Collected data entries
· · · · · · ·

-- ==== Sys2Proof/Machine/Tlb.lean ====
section
/-! DEFINITION. Shootdowns (R326, R327): the requests of the driver, and their completion in order. -/
namespace Sys2Proof.Machine
set_option Elab.async false

/-- A request for a shootdown: counted as refused while 16 are in flight, else issued (R326). -/
def State.shootdown (s : State) (x : Shootdown) : State :=
  if 16 ≤ s.dev.shootdowns.length then { s with dev := { s.dev with sdRefused := s.dev.sdRefused + 1 } }
  else { s with dev := { s.dev with sdIssued := s.dev.sdIssued + 1, shootdowns := s.dev.shootdowns ++ [x] } }

/-- TLB_SHOOTDOWN_PAGE (R326). -/
def execTlbShootdownPage (vpn : BitVec 39) (ctx : CtxId) (s : State) : Host.Outcome State Fault Refusal :=
  done (s.shootdown (.page vpn.toNat ctx))

/-- TLB_SHOOTDOWN_CONTEXT (R326). -/
def execTlbShootdownContext (ctx : CtxId) (s : State) : Host.Outcome State Fault Refusal := done (s.shootdown (.context ctx))

/-- TLB_SHOOTDOWN_ALL_CONTEXTS (R326). -/
def execTlbShootdownAllContexts (vpn : BitVec 39) (s : State) : Host.Outcome State Fault Refusal :=
  done (s.shootdown (.everywhere vpn.toNat))

/-- An access that a shootdown waits for is not yet performed (R327). -/
def State.shootdownWaits (s : State) : Shootdown → Bool
  | .page vpn c =>
    let hit := fun (x : CtxId) (va : Nat) => x == c && nearPage va (65536 * vpn)
    s.pageHeld (65536 * vpn) || s.peerOut (· == c) || s.alOut hit || s.versionOut hit
  | .everywhere vpn =>
    let hit := fun (_ : CtxId) (va : Nat) => nearPage va (65536 * vpn)
    s.pageHeld (65536 * vpn) || s.peerOut (fun _ => true) || s.alOut hit || s.versionOut hit
  | .context c => s.ctxHeld c

/-- The translations of a shootdown removed, and what they translated performed (R327). -/
def State.shootdownDone (s : State) : Shootdown → State
  | .page vpn c =>
    (s.dropTlb fun e => e.ctx == c && e.covers (65536 * vpn)).performAll fun x va => x == c && nearPage va (65536 * vpn)
  | .everywhere vpn => (s.dropTlb fun e => e.covers (65536 * vpn)).performAll fun _ va => nearPage va (65536 * vpn)
  | .context c => s.dropCtxTlb c

/-- SHOOTDOWN_COMPLETE (R326, R327): the oldest shootdown, once what its translations have served is performed. -/
def execShootdownComplete (s : State) : Host.Outcome State Fault Refusal :=
  done <| match s.dev.shootdowns with
  | x :: rest =>
    let t := s.shootdownDone x
    if t.shootdownWaits x then t
    else { t with dev := { t.dev with sdDone := t.dev.sdDone + 1, shootdowns := rest } }
  | [] => s

end Sys2Proof.Machine
end

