/-- Accesses of peers, of the CXL host and of host cores, PTP and heartbeats (R253, R256, R307, R341, R362, R364, R366 to R373): what is out
of reach, or comes under another key, is answered by nothing and stores nothing; a read answers the bytes, a peer's after the end of its
lease; an atomic answers the old word; an acquiring fence of a host core drops the lines held under leases; three unanswered heartbeats
fence a peer: its leased lines are dropped and groups that wait for a peer issue again; GO lifts the fence. -/
def Obligations.OutsideAgents : Prop :=
  ∀ (s : State) (peer : PeerId) (col : ColId) (pa : BitVec 64) (len : Nat),
    let loc := pa.toNat % 2 ^ 40
    let host := Party.hostCore col
    let u : State := { s with tick := s.tick + 1 }
    let idle := fun (a n : Nat) => n ≠ 0 → s.bankBusy a = false ∧ s.bankBusy (a + n - 1) = false
    let quiet := fun (who : Party) (a n : Nat) => s.outsideBehind who (runLines a n) = false ∧ idle a n
    (peer.val ∉ s.dev.peerFenced →
      (∀ lease, s.reachable false loc len = false → exec (.peerReadRequest peer pa len lease) s = .next { u with answer := [] }) ∧
      (∀ lease t bs, s.reachable false loc len = true → s.outsideBehind (.peer peer) (runLines loc len) = false →
        u.outsideRead none loc len = (t, bs) → bs ≠ [] →
        if s.keyMismatch then exec (.peerReadRequest peer pa len lease) s = .next { u with answer := [] }
        else
          (∀ e, t.grantLease (loc / 128) lease.toNat = some e → ∃ u, exec (.peerReadRequest peer pa len lease) s = .next u ∧
            u.answer = leBytes 4 e ++ bs ∧ u.mem = t.mem ∧ ∃ l ∈ u.links.leases, l.line = loc / 128 ∧ e ≤ l.expiry) ∧
          (t.grantLease (loc / 128) lease.toNat = none →
            exec (.peerReadRequest peer pa len lease) s = .next { t with answer := leBytes 4 0 ++ bs })) ∧
      (∀ data, data.length ≤ 256 → s.reachable false loc data.length = true → idle loc data.length →
        exec (.peerWriteRequest peer pa (.write data false)) s =
          .next (if s.keyMismatch then { u with answer := [] } else u.outsideStore (.peer peer) none loc data)) ∧
      exec (.peerHeartbeat peer) s = .next { s with
        dev := { s.dev with peerLive := peer.val :: s.dev.peerLive.filter fun k => k != peer.val }
        links := { s.links with misses := s.links.misses.filter fun m => m.1 != peer.val } }) ∧
    (peer.val ∈ s.dev.peerFenced → ∀ lease data, exec (.peerReadRequest peer pa len lease) s = .next s ∧
      exec (.peerWriteRequest peer pa data) s = .next s ∧ exec (.peerHeartbeat peer) s = .next s) ∧
    (peer.val ∈ s.dev.peerLive →
      (s.links.misses = [] → exec (.heartbeat peer) s = .next { s with links := { s.links with misses := [(peer.val, 1)] } }) ∧
      (s.links.misses = [(peer.val, 2)] → ∃ t, exec (.heartbeat peer) s = .next t ∧ peer.val ∈ t.dev.peerFenced ∧
        peer.val ∉ t.dev.peerLive ∧ ∀ g ∈ t.groups, g.status ≠ .blocked .peerLoad ∧ g.status ≠ .blocked .peerFetch)) ∧
    (∀ value : Word,
      (value.extractLsb' 10 53 = 0 → value.getLsbD 63 = true → exec (.goWrite value) s = .next { s with dev := { s.dev with
        peerFenced := s.dev.peerFenced.filter fun k => k != (value.extractLsb' 0 10).toNat } }) ∧
      (value.extractLsb' 10 53 ≠ 0 ∨ value.getLsbD 63 = false → exec (.goWrite value) s = .next s)) ∧
    (s.reachable false pa.toNat len = false → exec (.cxlMemRequest pa (.read false) len) s = .next { s with answer := [] }) ∧
    (s.reachable false pa.toNat len = true → pa.toNat + len ≤ s.dev.hdm * 2 ^ 30 → quiet .cxl pa.toNat len →
      ∃ t, exec (.cxlMemRequest pa (.read false) len) s = .next t ∧ t.answer = (s.outsideRead (some .cxl) pa.toNat len).2) ∧
    (s.reachable true pa.toNat len = false → exec (.hostCoreMemoryAccess (.core col) pa (.read false) len) s =
      .next { s with answer := [] }) ∧
    (s.reachable true pa.toNat len = true → quiet host pa.toNat len → (∀ l ∈ runLines pa.toNat len, s.objOf l = none) →
      ∃ t, exec (.hostCoreMemoryAccess (.core col) pa (.read false) len) s = .next t ∧
        t.answer = (s.outsideRead (some host) pa.toNat len).2 ∧ t.mem = (s.outsideRead (some host) pa.toNat len).1.mem) ∧
    (∀ data, s.reachable true pa.toNat data.length = true → idle pa.toNat data.length →
      exec (.hostCoreMemoryAccess (.core col) pa (.write data false) len) s = .next (s.outsideStore host none pa.toNat data)) ∧
    (∀ op x, s.reachable true pa.toNat 8 = true → pa.toNat % 8 = 0 → quiet host pa.toNat 8 → s.mem.marks = [] → s.mem.copies = [] →
      s.holdOf (pa.toNat / 128) = none → (∀ b, (s.outsideRead (some host) pa.toNat 8).1.mem.poisoned b = false) →
      ∃ t, exec (.hostCoreMemoryAccess (.core col) pa (.atomic op none x none true false false) len) s = .next t ∧
        t.answer = leBytes 8 (leNat ((s.outsideRead (some host) pa.toNat 8).1.physRead pa.toNat 8))) ∧
    (∀ agent rel, (rel = false ∨ s.outsidePending (match agent with
        | .core c => .hostCore c
        | .dmc d => .dmc d) = false) → exec (.hostCoreMemoryAccess agent pa (.fence true rel) len) s =
          .next { s with links := { s.links with llines := [] } }) ∧
    (∀ offset, (s.links.ptpLocked = true → ∃ t, exec (.ptpUnlocked offset) s = .next t ∧ t.links.ptpLocked = false) ∧
      (s.links.ptpLocked = false → exec (.ptpUnlocked offset) s = .next s)) ∧
    exec .ptpLockRegained s = .next { s with links := { s.links with ptpLocked := true } }

/-! ### Fencing, resets, the boot -/

/-- Fencing and droops (R339, R340, R379): a fenced column stays as it is; any other goes through the steps of R339, after which it is
fenced, its cores hold no L1 line and no buffered reduction, its slice is a cache of 16 ways without grant, pending resize or replica, and
the last thing written is the COLUMN_FENCED record with its cause; then R340 settles the teams, and with no team and no grid that state is
the answer. A column that alone has been short for 10 ms is recorded with its worst sensor and fenced; a shortfall that every column
of a die shares holds the die, until one of them is no longer short. What counts as shared, 30 mV for 10 ms in every column, is the model's
choice (log entry 125). -/
def Obligations.Fencing : Prop :=
  ∀ (s : State) (col : ColId) (cause : FenceCause) (sensor : Fin 32) (die : DieId),
    ((s.cols.get col).fenced = true → exec (.columnFence col cause) s = .next s ∧
      exec (.suspectedCrackedConnection col sensor) s = .next s) ∧
    ((s.cols.get col).fenced = false → exec (.columnFence col cause) s = .next (s.fence col cause none) ∧
      (s.tenMs (s.cols.get col).droop.alone = true → (s.cols.get col).droop.worst = sensor.val →
        ∃ i : Incident, i.detail = BitVec.ofNat 64 sensor.val ∧ exec (.suspectedCrackedConnection col sensor) s =
          .next ((s.report i).fence col .cracked (some (s.report i).lastSeq))) ∧
      (s.tenMs (s.cols.get col).droop.alone = false ∨ (s.cols.get col).droop.worst ≠ sensor.val →
        exec (.suspectedCrackedConnection col sensor) s = .next s) ∧
      ∃ (first : Option Word) (u : State), s.fenceSteps col cause none = (first, u) ∧
        exec (.columnFence col cause) s = .next (u.strikeAll col first (s.teams.filter (s.struck col)) (s.struckWaiting col)) ∧
        (s.teams = [] → s.grids = [] → exec (.columnFence col cause) s = .next u) ∧
        (u.cols.get col).fenced = true ∧ (u.cols.get col).ways = 16 ∧ (u.cols.get col).grant = none ∧
        (u.cols.get col).waysPend = none ∧ (u.cols.get col).waysQueue = [] ∧ (u.cols.get col).replicas = [] ∧
        (∀ k, (u.cores.get (colCore col k)).l1 = [] ∧ (u.cores.get (colCore col k)).comb = []) ∧
        ∃ (w : State) (i : Incident), u = w.report i ∧ i.cls = IncCode.columnFenced.entry.cls ∧
          i.code = IncCode.columnFenced.entry.code ∧ i.col = col.val ∧ i.detail = BitVec.ofNat 64 (fenceCode cause)) ∧
    (let t := s.stopCores col
     (t.cols.get col).fenced = true ∧ t.mem = s.mem ∧ t.groups = s.groups ∧
      ∀ k, (t.cores.get (colCore col k)).l1 = [] ∧ (t.cores.get (colCore col k)).comb = []) ∧
    (let t := s.emptySlice col
     (t.cols.get col).ways = 16 ∧ (t.cols.get col).grant = none ∧ (t.cols.get col).waysPend = none ∧
      (t.cols.get col).waysQueue = [] ∧ (t.cols.get col).replicas = []) ∧
    (∀ mv, (s.dieShort die = true → die ∉ s.dev.droop → mv.toNat = s.sharedShortfall die →
        ∃ t, exec (.regulatorDroop die mv) s = .next t ∧ die ∈ t.dev.droop ∧ t.g = s.g) ∧
      (s.dieShort die = false ∨ die ∈ s.dev.droop ∨ mv.toNat ≠ s.sharedShortfall die → exec (.regulatorDroop die mv) s = .next s)) ∧
    (((dieCols die).all fun c => 30 < (s.cols.get c).droop.shortfall) = true → exec (.regulatorDroopCleared die) s = .next s) ∧
    (((dieCols die).all fun c => 30 < (s.cols.get c).droop.shortfall) = false →
      ∃ t, exec (.regulatorDroopCleared die) s = .next t ∧ die ∉ t.dev.droop ∧ t.mem = s.mem ∧ t.g = s.g)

· · · · · · ·

Starting at the line that contains "loc data)) ∧" and stopping after the line that contains "t, exec (.hostCoreMemoryAccess (.core col) pa (.read", write out every line exactly as it appears above, and no other line.

_RESULT BELOW:_
          .next (if s.keyMismatch then { u with answer := [] } else u.outsideStore (.peer peer) none loc data)) ∧
      exec (.peerHeartbeat peer) s = .next { s with
        dev := { s.dev with peerLive := peer.val :: s.dev.peerLive.filter fun k => k != peer.val }
        links := { s.links with misses := s.links.misses.filter fun m => m.1 != peer.val } }) ∧
    (peer.val ∈ s.dev.peerFenced → ∀ lease data, exec (.peerReadRequest peer pa len lease) s = .next s ∧
      exec (.peerWriteRequest peer pa data) s = .next s ∧ exec (.peerHeartbeat peer) s = .next s) ∧
    (peer.val ∈ s.dev.peerLive →
      (s.links.misses = [] → exec (.heartbeat peer) s = .next { s with links := { s.links with misses := [(peer.val, 1)] } }) ∧
      (s.links.misses = [(peer.val, 2)] → ∃ t, exec (.heartbeat peer) s = .next t ∧ peer.val ∈ t.dev.peerFenced ∧
        peer.val ∉ t.dev.peerLive ∧ ∀ g ∈ t.groups, g.status ≠ .blocked .peerLoad ∧ g.status ≠ .blocked .peerFetch)) ∧
    (∀ value : Word,
      (value.extractLsb' 10 53 = 0 → value.getLsbD 63 = true → exec (.goWrite value) s = .next { s with dev := { s.dev with
        peerFenced := s.dev.peerFenced.filter fun k => k != (value.extractLsb' 0 10).toNat } }) ∧
      (value.extractLsb' 10 53 ≠ 0 ∨ value.getLsbD 63 = false → exec (.goWrite value) s = .next s)) ∧
    (s.reachable false pa.toNat len = false → exec (.cxlMemRequest pa (.read false) len) s = .next { s with answer := [] }) ∧
    (s.reachable false pa.toNat len = true → pa.toNat + len ≤ s.dev.hdm * 2 ^ 30 → quiet .cxl pa.toNat len →
      ∃ t, exec (.cxlMemRequest pa (.read false) len) s = .next t ∧ t.answer = (s.outsideRead (some .cxl) pa.toNat len).2) ∧
    (s.reachable true pa.toNat len = false → exec (.hostCoreMemoryAccess (.core col) pa (.read false) len) s =
      .next { s with answer := [] }) ∧
    (s.reachable true pa.toNat len = true → quiet host pa.toNat len → (∀ l ∈ runLines pa.toNat len, s.objOf l = none) →
      ∃ t, exec (.hostCoreMemoryAccess (.core col) pa (.read false) len) s = .next t ∧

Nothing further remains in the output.